T already does this and then follows that with 5 multiplications and a 4-input adder. All in one logical clock cycle (8 physical cycles).
But those are structured differently from the multiplies in the ALU units. As you mentioned to me, you can do two multiplies in series in the other ALUs, so the first multiplication starts very soon. In the T units, you have to get the LUT value and you need to do a partial square and cube before starting the multiply, the LUT coefficients don't need full IEEE to do those multiplies, and don't need another multiply after that (so they are further down the pipeline than in the other ALUs). Note how the other ALUs don't let you do an add after two serial muls, so that's not a viable path to accommodate the square/cube.
The structure is totally different. Look at Fig. 7 in the patent you linked to.
Getting the data from the LUT to the multiplier is a non-issue, the LUT's right there in the single pipeline it's providing its data to.
It still needs a cycle. The squaring and cubing probably need two.
With ALU utilisation typically peaking at 75-80%, deleting this unit isn't generally going to cost any performance.
What makes you think the T-unit idling is responsible for the last 20-25%? Or that the other ALUs are idling while the T-unit is working? It absolutely will cost performance.
~20% area saving for the ALUs is not to be sniffed at.
Your figure is arrived at with fairytale accounting. Much of what is eliminated is simply transplanted, like the LUTs, squarer, cuber, exponent processing (exp, log, div). You're going to increase the longest path, thus requiring slower clock speeds, to squeeze all this into the framework of the main ALUs. I don't even think it's possible at all. Maybe it could be done with the modified pipeline I suggested earlier, as that is more accommodating to dependent math, but as it is a separate T just makes sense.
When you take into account these costs instead of just looking at the T-unit savings, and also look at the total size of the SIMD engine, you'll only save a few percent from the cost of the latter. That's unlikely to be worth the loss of throughput.

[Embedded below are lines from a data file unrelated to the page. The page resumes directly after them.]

/-- A raise is dropped and counted, with the table full of other records, or leaves a record of its key, active for a condition. -/
theorem raise_outcome (s : State) (k : FaultKind) (subject : Option Nat) :
    s.raise k subject = s.count .faultsDropped
    ∨ ∃ i r, (s.raise k subject).faults.find k subject false = some i ∧ ((s.raise k subject).faults.slots[i]).record = some r
      ∧ r.state = (if k.isCondition then .activeUnack else .clearedUnack) := by
  obtain ⟨i, r, hfind, hr, hraise⟩ | ⟨hfind, i, -, hraise⟩ | ⟨-, -, hraise⟩ := raiseAs_cases s k subject false
  · right
    have hkey := hasKey_of_find hfind hr
    refine ⟨i, r.raised s.stampNow s.now, ?_, ?_, ?_⟩
    · rw [State.raise, hraise, find_congr_record (tells_pump _).record]
      exact find_write (by rw [hasKey_raised]; exact hkey) (.inl hfind)
    · rw [State.raise, hraise, pump_record, record_write, if_pos rfl]
    · rw [← ((hasKey_iff _ _ _ _).mp hkey).1]
      rfl
  · right
    refine ⟨i, firstRecord k subject false s.stampNow s.now, ?_, ?_, rfl⟩
    · rw [State.raise, hraise, find_congr_record (tells_pump _).record]
      exact find_write ((hasKey_iff _ _ _ _).mpr ⟨rfl, rfl, rfl⟩) (.inr hfind)
    · rw [State.raise, hraise, pump_record, record_write, if_pos rfl]
  · exact .inl hraise

theorem hasActive_raise {s : State} {k : FaultKind} (hk : k.isCondition = true) (subject : Option Nat) :
    (s.raise k subject).faults.hasActive k subject = true ∨ s.raise k subject = s.count .faultsDropped := by
  obtain h | ⟨i, r, hfind, hr, hstate⟩ := raise_outcome s k subject
  · exact .inr h
  · left
    rw [hasActive_of_find hfind, hr]
    simp [FaultRecord.isActive, hstate, hk]

theorem find_raise (s : State) (k : FaultKind) (subject : Option Nat) :
    ((s.raise k subject).faults.find k subject false).isSome = true ∨ s.raise k subject = s.count .faultsDropped := by
  obtain h | ⟨i, r, hfind, -, -⟩ := raise_outcome s k subject
  · exact .inr h
  · left
    rw [hfind]
    rfl

/-- A raise is what the statements say of one (R173, R174). -/
theorem raised_raise (s : State) (k : FaultKind) (subject : Option Nat) : s.Raised (s.raise k subject) k subject := by
  have hsends := sends_raise s k subject
  unfold State.Raised
  rw [hsends.stampNow, hsends.now]
  obtain ⟨i, r, hfind, hr, hraise⟩ | ⟨hfind, i, -, hraise⟩ | ⟨hfind, hplace, hraise⟩ := raiseAs_cases s k subject false
  · refine ⟨fun j q hj hq => ?_, fun hnone => ?_⟩
    · rw [hfind] at hj
      cases hj
      rw [hr] at hq
      cases hq
      rw [State.raise, hraise, pump_record, record_write, if_pos rfl, ← ((hasKey_iff _ _ _ _).mp (hasKey_of_find hfind hr)).1]
      rfl
    · rw [hfind] at hnone
      cases hnone
  · refine ⟨fun j q hj => ?_, fun _ => .inl ⟨i, ?_⟩⟩
    · rw [hfind] at hj
      cases hj
    · rw [State.raise, hraise, pump_record, record_write, if_pos rfl]
      rfl
  · refine ⟨fun j q hj => ?_, fun _ => .inr ⟨fun i => ⟨record_of_no_place hplace i, ?_⟩, ?_⟩⟩
    · rw [hfind] at hj
      cases hj
    · rw [State.raise, hraise]
      rfl
    · rw [State.raise, hraise]
      exact count_counter s .faultsDropped

/-- The statement on a raise sees the records, the time and FAULTS_DROPPED alone. -/
theorem raised_congr {s t s' t' : State} {k : FaultKind} {subject : Option Nat} (h : s.Raised t k subject)
    (hs : ∀ i : Fin 16, (s'.faults.slots[i]).record = (s.faults.slots[i]).record)
    (ht : ∀ i : Fin 16, (t'.faults.slots[i]).record = (t.faults.slots[i]).record)
    (hsc : s'.counters[(15 : Fin 16)] = s.counters[(15 : Fin 16)]) (htc : t'.counters[(15 : Fin 16)] = t.counters[(15 : Fin 16)])
    (hstamp : t'.stampNow = t.stampNow) (hnow : t'.now = t.now) : s'.Raised t' k subject := by
  unfold State.Raised at h ⊢
  simp only [hs, ht, hsc, htc, hstamp, hnow, find_congr_record hs]
  exact h

/-- A raise in a state that has the records and FAULTS_DROPPED of another. -/
theorem raised_from {s u : State} (k : FaultKind) (subject : Option Nat)
    (hs : ∀ i : Fin 16, (s.faults.slots[i]).record = (u.faults.slots[i]).record)
    (hsc : s.counters[(15 : Fin 16)] = u.counters[(15 : Fin 16)]) : s.Raised (u.raise k subject) k subject :=
  raised_congr (raised_raise u k subject) hs (fun _ => rfl) hsc rfl rfl rfl

/-- Frames offered after a raise leave what it says. -/
theorem raised_tells {s t u : State} {k : FaultKind} {subject : Option Nat} (h : s.Raised t k subject) (ht : Tells t u) :
    s.Raised u k subject :=
  raised_congr h (fun _ => rfl) ht.record rfl (ht.counter 15 (by decide)) ht.sends.stampNow ht.sends.now

theorem raise_of_unlinked {s : State} (h : s.onLink = false) (k : FaultKind) (subject : Option Nat) :
    s.raise k subject = { s with faults := (s.raise k subject).faults, counters := (s.raise k subject).counters } := by
  obtain ⟨i, r, -, -, hraise⟩ | ⟨-, i, -, hraise⟩ | ⟨-, -, hraise⟩ := raiseAs_cases s k subject false <;>
    rw [State.raise, hraise]
  · rw [pump_faults_of_unlinked h]
  · rw [pump_faults_of_unlinked h]
  · rfl

/-! ### A clear (R173) -/

theorem hasKey_cleared {r : FaultRecord} (stamp : Option Stamp) (now : Nat) {k : FaultKind} {subject : Option Nat} {sim : Bool} :
    (r.cleared stamp now).hasKey k subject sim = r.hasKey k subject sim := rfl

theorem clear_of_find_none {t : FaultTable} {k : FaultKind} {subject : Option Nat} (h : t.find k subject false = none)
    (stamp : Option Stamp) (now : Nat) : t.clear k subject stamp now = t := by
  simp only [FaultTable.clear, h]

theorem clear_of_find {t : FaultTable} {k : FaultKind} {subject : Option Nat} {i : Fin 16} {r : FaultRecord}
    (h : t.find k subject false = some i) (hr : (t.slots[i]).record = some r) (stamp : Option Stamp) (now : Nat) :
    t.clear k subject stamp now = if r.isActive = true then t.write i (some (r.cleared stamp now)) else t := by
  simp only [FaultTable.clear, h, hr]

Finally, of course, there's no absolute reason why a transcendental has to be done in a single cycle. e.g. as two cycles, with the squarer in the first cycle.

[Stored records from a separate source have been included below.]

/-- Directory rows of area 0x53. -/
def dirArea53 : List DirRow :=
  [⟨0x530000, 0x5300FF, 0x00, 12, 1, 0, 1, 0, 2, 0, 0, 0, 0⟩,
   ⟨0x530000, 0x5300FF, 0x01, 5, 0, 0, 255, 0, 2, 8, 0, 0, 18446744073709551615⟩,
   ⟨0x530000, 0x5300FF, 0x02, 2, 0, 0, 255, 0, 2, 1, 63, 0, 255⟩,
   ⟨0x530000, 0x5300FF, 0x03, 5, 1, 0, 1, 0, 3, 8, 0, 0, 0⟩]

/-- Directory rows of area 0x54. -/
def dirArea54 : List DirRow :=
  [⟨0x540001, 0x540001, 0x00, 6, 0, 0, 255, 0, 0, 4, 0, 0, 0⟩,
   ⟨0x540002, 0x540002, 0x00, 10, 4, 0, 255, 0, 0, 24, 0, 0, 0⟩,
   ⟨0x540003, 0x540003, 0x00, 10, 4, 0, 255, 0, 0, 24, 0, 0, 0⟩,
   ⟨0x540004, 0x540004, 0x00, 5, 1, 0, 1, 0, 1, 8, 0, 0, 0⟩,
   ⟨0x540005, 0x540005, 0x00, 5, 1, 0, 1, 0, 1, 8, 0, 0, 0⟩]

/-- Directory rows of area 0x55. -/
def dirArea55 : List DirRow :=
  [⟨0x550000, 0x5500FF, 0x00, 12, 1, 0, 1, 0, 2, 0, 0, 0, 0⟩,
   ⟨0x550000, 0x5500FF, 0x01, 6, 0, 0, 255, 0, 2, 4, 0, 0, 0⟩,
   ⟨0x550000, 0x5500FF, 0x02, 13, 0, 0, 255, 0, 2, 0, 0, 0, 0⟩,
   ⟨0x550000, 0x5500FF, 0x03, 2, 0, 0, 255, 0, 2, 1, 0, 0, 255⟩,
   ⟨0x550000, 0x5500FF, 0x04, 5, 1, 0, 1, 0, 3, 8, 0, 0, 0⟩]

/-- Directory rows of area 0x56. -/
def dirArea56 : List DirRow :=
  [⟨0x560001, 0x560001, 0x00, 12, 0, 0, 255, 0, 0, 0, 0, 0, 0⟩,
   ⟨0x560001, 0x560001, 0x01, 6, 0, 0, 255, 0, 0, 4, 0, 0, 0⟩,
   ⟨0x560001, 0x560001, 0x02, 6, 0, 0, 255, 0, 0, 4, 0, 0, 0⟩,
   ⟨0x560001, 0x560001, 0x03, 4, 0, 0, 255, 0, 0, 4, 0, 0, 4294967295⟩,
   ⟨0x560002, 0x560002, 0x00, 2, 1, 0, 2, 2, 0, 1, 0, 0, 1⟩]

/-- Directory rows of area 0x57. -/
def dirArea57 : List DirRow :=
  [⟨0x570000, 0x57000F, 0x00, 12, 1, 0, 2, 2, 0, 0, 0, 0, 0⟩,
   ⟨0x570000, 0x57000F, 0x01, 4, 0, 0, 255, 0, 0, 4, 0, 0, 4294967295⟩,
   ⟨0x570000, 0x57000F, 0x02, 4, 1, 0, 2, 2, 0, 4, 0, 0, 0⟩,
   ⟨0x570000, 0x57000F, 0x03, 3, 0, 0, 255, 0, 0, 2, 0, 0, 65535⟩,
   ⟨0x570000, 0x57000F, 0x04, 2, 0, 0, 255, 0, 0, 1, 0, 0, 255⟩,
   ⟨0x570000, 0x57000F, 0x05, 2, 0, 0, 255, 0, 0, 1, 63, 0, 255⟩]

/-- Directory rows of area 0x58. -/
def dirArea58 : List DirRow :=
  [⟨0x580001, 0x580001, 0x00, 5, 0, 0, 255, 2, 1, 8, 0, 0, 0⟩,
   ⟨0x580002, 0x580002, 0x00, 3, 1, 0, 2, 2, 0, 2, 24, 24, 720⟩,
   ⟨0x580003, 0x580003, 0x00, 2, 1, 0, 2, 2, 0, 1, 10, 0, 20⟩,
   ⟨0x580004, 0x580004, 0x00, 9, 0, 0, 255, 2, 0, 8, 0, 0, 18446744073709551615⟩,
   ⟨0x580005, 0x580005, 0x00, 2, 3, 2, 2, 0, 0, 1, 0, 0, 255⟩,
   ⟨0x580006, 0x580006, 0x00, 13, 0, 0, 255, 2, 0, 0, 0, 0, 0⟩,
   ⟨0x580007, 0x580007, 0x00, 10, 4, 0, 255, 0, 0, 24, 0, 0, 0⟩,
   ⟨0x580008, 0x580008, 0x00, 10, 4, 0, 255, 0, 0, 24, 0, 0, 0⟩,
   ⟨0x581000, 0x5813FF, 0x00, 12, 0, 0, 255, 0, 0, 0, 0, 0, 0⟩,
   ⟨0x581000, 0x5813FF, 0x01, 3, 0, 0, 255, 0, 0, 2, 0, 0, 65535⟩,
   ⟨0x581000, 0x5813FF, 0x02, 3, 0, 0, 255, 0, 0, 2, 0, 0, 65535⟩,
   ⟨0x581000, 0x5813FF, 0x03, 2, 0, 0, 255, 0, 0, 1, 0, 0, 255⟩,
   ⟨0x581000, 0x5813FF, 0x04, 9, 0, 0, 255, 0, 0, 8, 0, 0, 18446744073709551615⟩]

/-- Directory rows of area 0x59. -/
def dirArea59 : List DirRow :=
  [⟨0x590000, 0x5900FF, 0x00, 12, 1, 0, 1, 0, 2, 0, 0, 0, 0⟩,
   ⟨0x590000, 0x5900FF, 0x01, 10, 0, 0, 255, 0, 2, 64, 0, 0, 0⟩,
   ⟨0x590000, 0x5900FF, 0x02, 10, 0, 0, 255, 2, 2, 64, 0, 0, 0⟩,
   ⟨0x590000, 0x5900FF, 0x03, 3, 0, 0, 255, 0, 2, 2, 0, 0, 65535⟩,
   ⟨0x590000, 0x5900FF, 0x04, 5, 1, 0, 1, 0, 3, 8, 0, 0, 0⟩]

Well now you're reducing throughput even more. With the current architecture, in two cycles you can do 1 or 2 transcendentals and 9 or 8 regular ops. With your modification, you can only do one transcendental (and maybe one regular op alongside the square/cube cycle).
I can't remember where I saw this, but the whole architecture appears to have a nice 4-cycle stagger across it.

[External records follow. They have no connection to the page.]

/-- A configuration token is lifted out, checked and installed as the slot's shadow, or refused with cause 0x0007
(R64, R108, R109). A descriptor that breaks a field map leaves the slot empty for that watermark. -/
def State.takeConfig (s : State) (k q : Nat) (tok : Token) (src : Nat) : State :=
  let d := descOfRow tok.payload
  let i := dSlot d
  let t := s.tile k
  let fits := dWm d == t.wm + 1 && t.slotWm i == t.wm && (t.slot i).shadow.isNone
  let refuse (s : State) (detail : Nat) : State :=
    s.logTile k { (t.entryFor i q tok src causeDescriptor 0 detail) with wmSeen := (dWm d).val, logicalUnit := dUnit d }
  match descBroken d with
  | some b =>
    refuse (if fits then s.setTile k (t.installShadow i { d0 := BitVec.ofNat 64 ((dWm d).val * 256 + i * 16) }) else s) b
  | none => if fits then s.setTile k (t.installShadow i d) else refuse s 0

/-- Any token arrives at a queue of a tile: configuration goes to the sequencer, whatever watermark its tag word holds
(log entry 100), every other kind to the queue. A tile in scan-in or in deep idle takes none (R122, R352). -/
def State.arriveAny (s : State) (k q : Nat) (tok : Token) (src : Nat) : State :=
  if tok.kind = 2 then
    if (s.tile k).run = .scanIn then s
    else if (s.tile k).idle then s.wakeFor k
    else (s.releaseAt src tok).takeConfig k q tok src
  else s.arrive k q tok src

/-- CONFIG_TOKEN_ARRIVAL (R108). -/
def execConfigTokenArrival (dt tile : Nat) (q : Fin 48) (payload : Row) (wm : Fin 4) (src : Nat) (s : State) :
    Host.Outcome State Fault Refusal :=
  onTile tile (s.tick dt) ((s.tick dt).arriveAny tile q.val { payload := payload, kind := 2, wm := wm } src)

/-- TOKEN_ARRIVAL (R98). -/
def execTokenArrival (dt tile : Nat) (q : Fin 48) (tok : Token) (src : Nat) (s : State) : Host.Outcome State Fault Refusal :=
  onTile tile (s.tick dt) ((s.tick dt).arriveAny tile q.val tok src)

/-- MATCHING_STORE_MOVE (R102): a visible token of an input that cannot complete a firing moves to the store, or its
queue is blocked behind it and the wait counted once. Only a tile in RUN moves tokens (log entry 101). -/
def execMatchingStoreMove (dt tile : Nat) (slot : Fin 16) (input : Fin 4) (s : State) : Host.Outcome State Fault Refusal :=
  let s := s.tick dt
  let t := s.tile tile
  let x := t.slot slot.val
  let q := dIn x.cur input.val
  let inSome (r : TokRec) : Bool :=
    (t.readySets slot.val).any (fun l => l.any (fun p => p.1 == input.val && p.2.order == r.order))
  onTile tile s
    (if t.run ≠ .run ∨ !(boundIns x.cur).contains input.val ∨ (firingSet x.cur).length < 2 ∨ dKind x.cur = 10 then s
     else match (t.queue q).visible x.wm with
      | none => s
      | some r =>
        if inSome r then s
        else if t.store.length < 64 ∧ (t.store.filter (fun e => e.slot == slot.val)).length < 32 then
          s.setTile tile { t.setQueue q ((t.queue q).drop r.order) with store := t.store ++ [⟨r, slot.val, input.val⟩] }
        else if (t.queue q).stuck = some r.order then s
        else (s.setTile tile (t.setQueue q { t.queue q with stuck := some r.order })).bump (oDataflowTileStoreFullWaits tile))

-- ------------------------------------------------------------------ steering units (R81, R104)

/-- A steering firing: its set is consumed, the forwarded token goes to the outputs listed. An error token on any
input makes it the firing of R86. -/
def State.steer (s : State) (k i kind : Nat) (route : Desc → List (Nat × TokRec) → List (Nat × TokRec)) : State :=
  match s.startFire k i [kind] with
  | none => s
  | some (t, l) =>
    let s := s.setTile k (t.spendV 1)
    match errorIn l with
    | some e => s.errorFire k i l e
    | none =>
      let t := (s.tile k).consume i l
      let x := t.slot i
      let x1 := (route x.cur l).foldl (fun x p => x.push p.1 (x.out k p.2.tok p.2.tok.kind p.2.tok.payload)) x
      (s.setTile k ((t.setSlot i x1).fired i s.clk)).bump (oDataflowTileFirings k)

/-- The token of an input in a set. -/
def tokAt (l : List (Nat × TokRec)) (n : Nat) : Option TokRec := (l.find? (fun p => p.1 == n)).map (·.2)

Whole SIMD staggering is actually isomorphic to the quasi-scalar architecture I was proposing. It has the same requirement of needing more active batches. Four cycles of stagger between x and y, y and z, and z and w, for example, would have 20 total cycles of latency before proceeding to the next instruction group, so you'd need 5 active wavefronts instead of 2.
I'm pretty sure that ATI isn't doing this, though. The restrictions on dependent math are a big hint, IMO.